Now that the system is installed on the SD card and the ssh service has been configured properly, we’re going to take care of the system and firmware updates; few words have to be said about the system partitioning scheme.
The Raspbian installation consist of two partitions: the fat16 boot partition, that contains the firmware needed to the Pi to boot, and the ext4 system partition.

Raspbian is based on Debian, therefore it uses apt as package handling utility. To proceed with a full system update, simply issue the following command:

# apt-get update && apt-get upgrade

If you desire to continue, confirm it with Y when asked by the interactive update process.
The first part of the command will update the packets’ list to the latest version available, whilst the second part of the command will actually download and install the updated packages.
Just a reminder that the downloaded packages will be kept in the apt cache folder located at /var/cache/apt/archives. It’s possible to get rid of such files as follows:

# apt-get clean

The update process could possibly also update the kernel, but for a more up to date copy of the firmware we’ll count on the rpi-update utility.
As mentioned by the instructions found here at the git repository of the project, to install the tool, run the following command as root:

# wget http://goo.gl/1BOfJ -O /usr/bin/rpi-update && chmod +x /usr/bin/rpi-update

this would download and set the permissions to the rpi-update script.
To succesfully run the updater, the package git-core is needed, installing it by:

# apt-get install git-core

Now everything is ready to proceed with the firmware update:

# rpi-update

Let it run for a couple of minutes and if a new version of the firmware is available, it’ll be downloaded to the boot partition and will be available upon reboot.

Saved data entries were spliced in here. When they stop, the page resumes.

/-- The three ways verification can end, for a hint's bytes and a response. -/
theorem verifyCore_eq_none_iff (hl : LegalCfg c) (hpk : pk.length = sigPkBytes c g) :
    verifyCore c g sig msg pk = none ↔ (∃ h, decodeHint g (hintBytes g sig) = some h) ∧ ResponseInBound g sig
      ∧ ¬ ∃ ahat ch pos, IsMatrix c (slice pk 0 32) g.sk g.sl ahat ∧ IsChallenge c g.tau (slice sig 0 32) ch pos := by
  have htau := hs.tau
  simp only [isMatrix_iff hl, isChallenge_iff c htau.1 (by omega)]
  by_cases hb : ResponseInBound g sig
  · cases hd : decodeHint g (hintBytes g sig) with
    | none => simp [verifyCore_of_malformed hd]
    | some h =>
      rw [verifyCore_of_inBound hs hsig hpk hd hb]
      cases expandMatrix c (slice pk 0 32) g.sk g.sl with
      | none => simp [hb]
      | some ahat =>
        cases sampleInBall c g.tau (slice sig 0 32) with
        | none => simp [hb]
        | some p =>
          obtain ⟨ch, pos⟩ := p
          simp [hb]
  · simp [verifyCore_of_large hs hsig hb, hb]

theorem verifyCore_eq_true_iff (hl : LegalCfg c) (hpk : pk.length = sigPkBytes c g) :
    verifyCore c g sig msg pk = some true ↔ SignatureAccepted c g sig msg pk := by
  have htau := hs.tau
  constructor
  · intro hv
    cases hd : decodeHint g (hintBytes g sig) with
    | none => simp [verifyCore_of_malformed hd] at hv
    | some h =>
      by_cases hb : ResponseInBound g sig
      · rw [verifyCore_of_inBound hs hsig hpk hd hb] at hv
        obtain ⟨ahat, hA, hv⟩ := Option.bind_eq_some_iff.1 hv
        obtain ⟨⟨ch, pos⟩, hch, hv⟩ := Option.map_eq_some_iff.1 hv
        exact ⟨h, ahat, ch, pos, hd, hb, (isMatrix_iff hl _ _ _ _).2 hA, (isChallenge_iff c htau.1 (by omega) _ _ _).2 hch,
          of_decide_eq_true hv⟩
      · simp [verifyCore_of_large hs hsig hb] at hv
  · rintro ⟨h, ahat, ch, pos, hd, hb, hA, hch, hseed⟩
    rw [verifyCore_of_inBound hs hsig hpk hd hb, (isMatrix_iff hl _ _ _ _).1 hA, Option.bind_some,
      (isChallenge_iff c htau.1 (by omega) _ _ _).1 hch, Option.map_some]
    exact congrArg some (decide_eq_true hseed)

end

end

/-! ## The commands -/

/-- Settles O52: the 32 bytes determine the keys, field by field. -/
theorem sigKeygenResult : Obligations.SigKeygenResult := by
  intro s g mode xi d ⟨hc, _, hb, _⟩ hg hpk hsk hdisj hin
  have hl := (cfgValid_iff_legal s.cfg).1 hc
  have hck : checkError s (.sigKeygen mode) = none := by
    refine checkError_eq_none_of ?_ rfl ?_ ?_
    · obtain ⟨rfl, -⟩ | ⟨rfl, -⟩ := hin <;> simp [legalFields, hg]
    · have hpk' : InBounds s (operand s 0) (sigPkBytes s.cfg g) := .inr hpk
      have hsk' : InBounds s (operand s 1) (sigSkBytes g) := .inr hsk
      obtain ⟨rfl, -⟩ | ⟨rfl, hbuf, -⟩ := hin
      · simp [inputBuffers, outputBuffers, hg, hpk', hsk']
      · have hbuf' : InBounds s (operand s 2) 32 := .inr hbuf
        simp [inputBuffers, outputBuffers, hg, hpk', hsk', hbuf']
    · simpa [outputBuffers, hg] using hdisj
  have hseed : mode = 0 ∧ (xi, d) = drawEntropy 32 s.draws
      ∨ mode = 1 ∧ xi.length = 32 ∧ HoldsBytes s (operand s 2) xi ∧ d = s.draws :=
    hin.imp_right fun ⟨hmode, _, h⟩ => ⟨hmode, h⟩
  have hexec := (exec_eq_of_body hck (.sigKeygen mode hg)).trans (seedInput_eq hb.1 hseed _)
  dsimp only at hexec
  refine ⟨fun pk sk hkeys => ?keys, sigKeyPair_eq_none_iff hl xi, fun hnone => ?exhausted⟩
  case exhausted =>
    rw [hexec, hnone]
    rfl
  case keys =>
    obtain ⟨hof, hpklen, hsklen⟩ := sigKeysOf_sigKeyPair hl (hl.legalSig hg) hkeys
    rw [hexec, hkeys]
    exact ⟨_, rfl, hpklen, hsklen, hof, storedTwo_memWrite { s with draws := d } hpklen hsklen hdisj⟩

/-- Settles O54: verification ends by its first failing requirement, and the challenge decides the rest. -/
theorem sigVerifyResult : Obligations.SigVerifyResult := by
  intro s g sig msg pk ⟨hc, _, hb, _⟩ hg hsiglen hpklen hsigin hmsgin hpkin hsig hsigb hmsg hmsgb hpk hpkb
  have hl := (cfgValid_iff_legal s.cfg).1 hc
  have hs := hl.legalSig hg
  have hck : checkError s .sigVerify = none := by
    refine checkError_eq_none_of (by simp [legalFields, hg]) (by simp [lengthsMatch, hg, hsiglen, hpklen]) ?_ (by simp [outputBuffers])
    have hsig' : InBounds s (operand s 0) (sigBytes g) := .inr hsigin
    have hpk' : InBounds s (operand s 4) (sigPkBytes s.cfg g) := .inr hpkin
    simp [inputBuffers, outputBuffers, hg, hsig', hmsgin, hpk']
  have hexec := (exec_eq_of_body hck (.sigVerify hg)).trans ((reading_of_holds _ hb.1 hsig hsigb).trans
    ((reading_of_holds _ hb.1 hmsg hmsgb).trans (reading_of_holds _ hb.1 hpk hpkb)))
  refine ⟨fun ok hok => ?answered, fun hnone => ?exhausted, verifyCore_eq_true_iff hs hsig hl hpk,
    verifyCore_eq_none_iff hs hsig hl hpk, fun hd => verifyCore_of_malformed hd, ?large⟩
  case answered =>
    rw [hexec, hok]
    cases ok <;> rfl
  case exhausted =>
    rw [hexec, hnone]
    rfl
  case large =>
    rintro ⟨j, n, hj, hn, hlarge⟩
    obtain ⟨f, hf, hx⟩ := mem_responseOf sig hj hn
    exact verifyCore_of_large hs hsig fun hbound => absurd hlarge (not_le.2 (hbound f hf _ hx))

end Sys2Proof.Machine
end

section
/-! SUPPORT. Signing (44_signature.md R235 to R240). -/

namespace Sys2Proof.Machine

/-! ## The loop, by its attempts (44_signature.md R239, R240) -/

/-- What the end of a loop over the attempts `attempt + 1 .. last` says of them. -/
def LoopEnd (A : Nat → Attempt) (attempt last : Nat) : SignEnd → Prop
  | .signed sig n => attempt < n ∧ n ≤ last ∧ A n = .signed sig ∧ ∀ k, attempt < k → k < n → A k = .retry
  | .attemptsExhausted => ∀ k, attempt < k → k ≤ last → A k = .retry
  | .streamExhausted => ∃ k, attempt < k ∧ k ≤ last ∧ A k = .exhausted ∧ ∀ j, attempt < j → j < k → A j = .retry

/-- A loop whose first attempt is rejected. -/
theorem LoopEnd.of_retry {A : Nat → Attempt} {attempt last : Nat} (h : A (attempt + 1) = .retry) {e : SignEnd}
    (he : LoopEnd A (attempt + 1) last e) : LoopEnd A attempt last e := by
  have hfirst : ∀ k, attempt < k → k = attempt + 1 ∨ attempt + 1 < k := fun k hk => by omega
  cases e with
  | signed sig n =>
    obtain ⟨h1, h2, h3, h4⟩ := he
    refine ⟨by omega, h2, h3, fun k hk hn => ?_⟩
    obtain rfl | hk := hfirst k hk
    · exact h
    · exact h4 k hk hn
  | attemptsExhausted =>
    intro k hk hl
    obtain rfl | hk := hfirst k hk
    · exact h
    · exact he k hk hl
  | streamExhausted =>
    obtain ⟨k, h1, h2, h3, h4⟩ := he
    refine ⟨k, by omega, h2, h3, fun j hj hk => ?_⟩
    obtain rfl | hj := hfirst j hj
    · exact h
    · exact h4 j hj hk

/-- A loop is exhausted where every attempt is rejected. -/
theorem LoopEnd.eq_attemptsExhausted_iff {A : Nat → Attempt} {last : Nat} {e : SignEnd} (he : LoopEnd A 0 last e) :
    e = .attemptsExhausted ↔ ∀ k, 1 ≤ k → k ≤ last → A k ≠ .exhausted ∧ ¬ ∃ sig, A k = .signed sig := by
  constructor
  · rintro rfl k h1 hk
    rw [he k h1 hk]
    exact ⟨nofun, fun ⟨_, h⟩ => nomatch h⟩
  · intro h
    cases e with
    | attemptsExhausted => rfl
    | signed sig n =>
      obtain ⟨h1, h2, h3, -⟩ := he
      exact absurd ⟨sig, h3⟩ (h n h1 h2).2
    | streamExhausted =>
      obtain ⟨k, h1, h2, h3, -⟩ := he
      exact absurd h3 (h k h1 h2).1

/-- A loop's stream is exhausted where an attempt finds no challenge and none before it is accepted. -/
theorem LoopEnd.eq_streamExhausted_iff {A : Nat → Attempt} {last : Nat} {e : SignEnd} (he : LoopEnd A 0 last e) :
    e = .streamExhausted ↔ ∃ k, 1 ≤ k ∧ k ≤ last ∧ A k = .exhausted ∧ ∀ j, 1 ≤ j → j < k → ¬ ∃ sig, A j = .signed sig := by
  constructor
  · rintro rfl
    obtain ⟨k, h1, h2, h3, h4⟩ := he
    refine ⟨k, h1, h2, h3, fun j hj hk => ?_⟩
    rw [h4 j hj hk]
    exact fun ⟨_, h⟩ => nomatch h
  · rintro ⟨k, h1, h2, h3, h4⟩
    cases e with
    | streamExhausted => rfl
    | signed sig n =>
      obtain ⟨hn1, -, hn3, hn4⟩ := he
      obtain h | rfl | h := Nat.lt_trichotomy k n
      · exact absurd (h3.symm.trans (hn4 k h1 h)) nofun
      · exact absurd (h3.symm.trans hn3) nofun
      · exact absurd ⟨sig, hn3⟩ (h4 n hn1 h)
    | attemptsExhausted => exact absurd (h3.symm.trans (he k h1 h2)) nofun

section
variable (c : Cfg) (g : SigCfg) (k : SigSecret) (ahat : List (List Poly)) (mu rpp : Bytes) (mode : Nat) (d : Draws)

/-- Attempt `n` of the loop: its nonces start at `SL*(n-1)` and in `MODE = 2` its coin is the `n`-th (log 8). -/
def attemptNo (n : Nat) : Attempt :=
  (signAttempt c g k ahat mu rpp mode ((n - 1) * g.sl) (coinsDrawn d (if mode = 2 then n - 1 else 0))).1

theorem signLoop_loopEnd (hm : mode ≤ 2) : ∀ fuel attempt : Nat,
    LoopEnd (attemptNo c g k ahat mu rpp mode d) attempt (attempt + fuel)
      (signLoop c g k ahat mu rpp mode fuel attempt (attempt * g.sl) (coinsDrawn d (if mode = 2 then attempt else 0))).1
  | 0, attempt => fun n h1 h2 => absurd h2 (by omega)
  | fuel + 1, attempt => by
    have hA : attemptNo c g k ahat mu rpp mode d (attempt + 1)
        = (signAttempt c g k ahat mu rpp mode (attempt * g.sl) (coinsDrawn d (if mode = 2 then attempt else 0))).1 := rfl
    have hd := signAttempt_draws c g k ahat mu rpp hm (attempt * g.sl) (coinsDrawn d (if mode = 2 then attempt else 0))
    rw [signLoop]
    generalize signAttempt c g k ahat mu rpp mode (attempt * g.sl) (coinsDrawn d (if mode = 2 then attempt else 0)) = r at hA hd ⊢
    obtain ⟨a, d'⟩ := r
    obtain rfl : d' = coinsDrawn (coinsDrawn d (if mode = 2 then attempt else 0)) (attemptCoins mode a) := hd
    cases a with
    | signed sig => exact ⟨by omega, by omega, hA, fun j h1 h2 => absurd h2 (by omega)⟩
    | exhausted => exact ⟨attempt + 1, by omega, by omega, hA, fun j h1 h2 => absurd h2 (by omega)⟩
    | retry =>
      have ih := signLoop_loopEnd hm fuel (attempt + 1)
      have hcoins : (if mode = 2 then attempt else 0) + attemptCoins mode .retry = if mode = 2 then attempt + 1 else 0 := by
        rw [show attemptCoins mode .retry = if mode = 2 then 1 else 0 from rfl]
        split <;> rfl
      refine LoopEnd.of_retry hA ?_
      dsimp only
      rwa [coinsDrawn_add, hcoins, ← Nat.succ_mul, Nat.add_comm fuel 1, ← Nat.add_assoc]

end

section
variable {c : Cfg} {g : SigCfg} {mode : Nat} {sk msg : Bytes} {d : Draws}

/-! ## What a secret key holds, and what an attempt computes from it -/

/-- `s1` of a secret key (44_signature.md R234). -/
abbrev s1Of (g : SigCfg) (sk : Bytes) : List Poly := mapCoeffs (fun x => (g.seta : Int) - x) (codesAt sk 64 (secretBits g) g.sl)
/-- `s2` of a secret key. -/
abbrev s2Of (g : SigCfg) (sk : Bytes) : List Poly :=
  mapCoeffs (fun x => (g.seta : Int) - x) (codesAt sk (64 + 32 * secretBits g * g.sl) (secretBits g) g.sk)
/-- `t0` of a secret key. -/
abbrev t0Of (g : SigCfg) (sk : Bytes) : List Poly :=
  mapCoeffs (fun x => 2 ^ (g.drop - 1) - x) (codesAt sk (64 + 32 * secretBits g * (g.sl + g.sk)) g.drop g.sk)

theorem decodeSecret_eq (hsk : sk.length = sigSkBytes g) :
    decodeSecret g sk = { rho := slice sk 0 32, key := slice sk 32 64, s1 := s1Of g sk, s2 := s2Of g sk, t0 := t0Of g sk,
                          tr := slice sk (sigSkBytes g - 32) (sigSkBytes g) } := by
  have hbytes : sigSkBytes g = 64 + 32 * secretBits g * g.sl + 32 * secretBits g * g.sk + 32 * g.drop * g.sk + 32 := by
    rw [sigSkBytes, Nat.mul_add]
    omega
  have hmul := Nat.mul_add (32 * secretBits g) g.sl g.sk
  simp only [decodeSecret, offsetCodes_eq, unpackVec_eq_codesAt (secretBits g) g.sl sk 64 (by omega),
    unpackVec_eq_codesAt (secretBits g) g.sk sk (64 + 32 * secretBits g * g.sl) (by omega),
    unpackVec_eq_codesAt g.drop g.sk sk (64 + 32 * secretBits g * (g.sl + g.sk)) (by omega), Nat.cast_pow, Nat.cast_ofNat]

/-- `rho''`, from which an attempt's mask comes (44_signature.md R236). -/
abbrev maskSeedOf (c : Cfg) (g : SigCfg) (sk msg : Bytes) : Bytes := xofbBytes c.hash (slice sk 32 64 ++ messageRepOf c g sk msg) 64

theorem maskVector_eq (c : Cfg) (g : SigCfg) (sk msg : Bytes) (n : Nat) :
    maskVector c g (maskSeedOf c g sk msg) ((n - 1) * g.sl) = maskOf c g sk msg n := by
  rw [maskVector, offsetCodes_eq, mapCoeffs, List.map_map, maskOf]
  refine List.map_congr_left fun j _ => ?_
  rw [Function.comp, unpackBytes, List.map_map]
  refine List.map_congr_left fun i _ => ?_
  rw [Function.comp, codeAt, bitsAt_eq]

One more thing to say is about the memory split setting. The Pi is equipped with 256MB of RAM shared between the system and the GPU. It is possible to pick one among the following memory split choices:

SYS/GPU
128/128
192/ 64
224/ 32
240/ 16

copying the relative file located in /boot over the file start.elf.
For instance, to give 240MB to the system and 16MB to the GPU, do as follows:

# cp /boot/arm240_start.elf /boot/start.elf

Reboot the system to make the changes final.

# reboot

By the time I received my RasPi, I didn’t have an usb keyboard yet, so my first concern was about how to use it without the keyboard from the very first boot. It wasn’t clear whether the ssh daemon would be active by default or not, and I’ve also got to know that for some distributions, or even among different updates of the same distribution, its default state changed over time.
I found out that in Raspbian, ssh is installed by default but it’s not configured to start up automatically since the first boot.

Being it a SystemV style OS, I proceeded as follow to enable the ssh daemon at boot.
After plugging the SD card in, and mounting the system partition on the SD card to my Fedora installation, I created the symbolic links for ssh to start at boot time as follows:

# ln -s etc/init.d/ssh etc/rc2.d/S02ssh

and repeated the process for the other runlevels of interest, in my case from 2 to 5.
Now the ssh service would start at boot time and would accept incoming connections.

I could have stopped here with the configuration to be able to access my brand new Pi, but I also wanted to configure the network with a static IP, for my own convenience and ease of NAT rules configuration on the router.
Raspbian comes with the nano text editor, so let’s get into the interface configuration by editing the config file as follows:

# nano etc/network/interfaces

change the iface eth0 inet dhcp line to iface eth0 inet static and add the further details:

  address 192.168.1.xxx
  netmask 255.255.255.0
  network 192.168.1.0
  broadcast 192.168.1.255
  gateway 192.168.1.1

Where xxx is the last byte of the local ip of your choice.
Adapt the lines above to your actual network configuration, your router may have a different ip/submask to deal with.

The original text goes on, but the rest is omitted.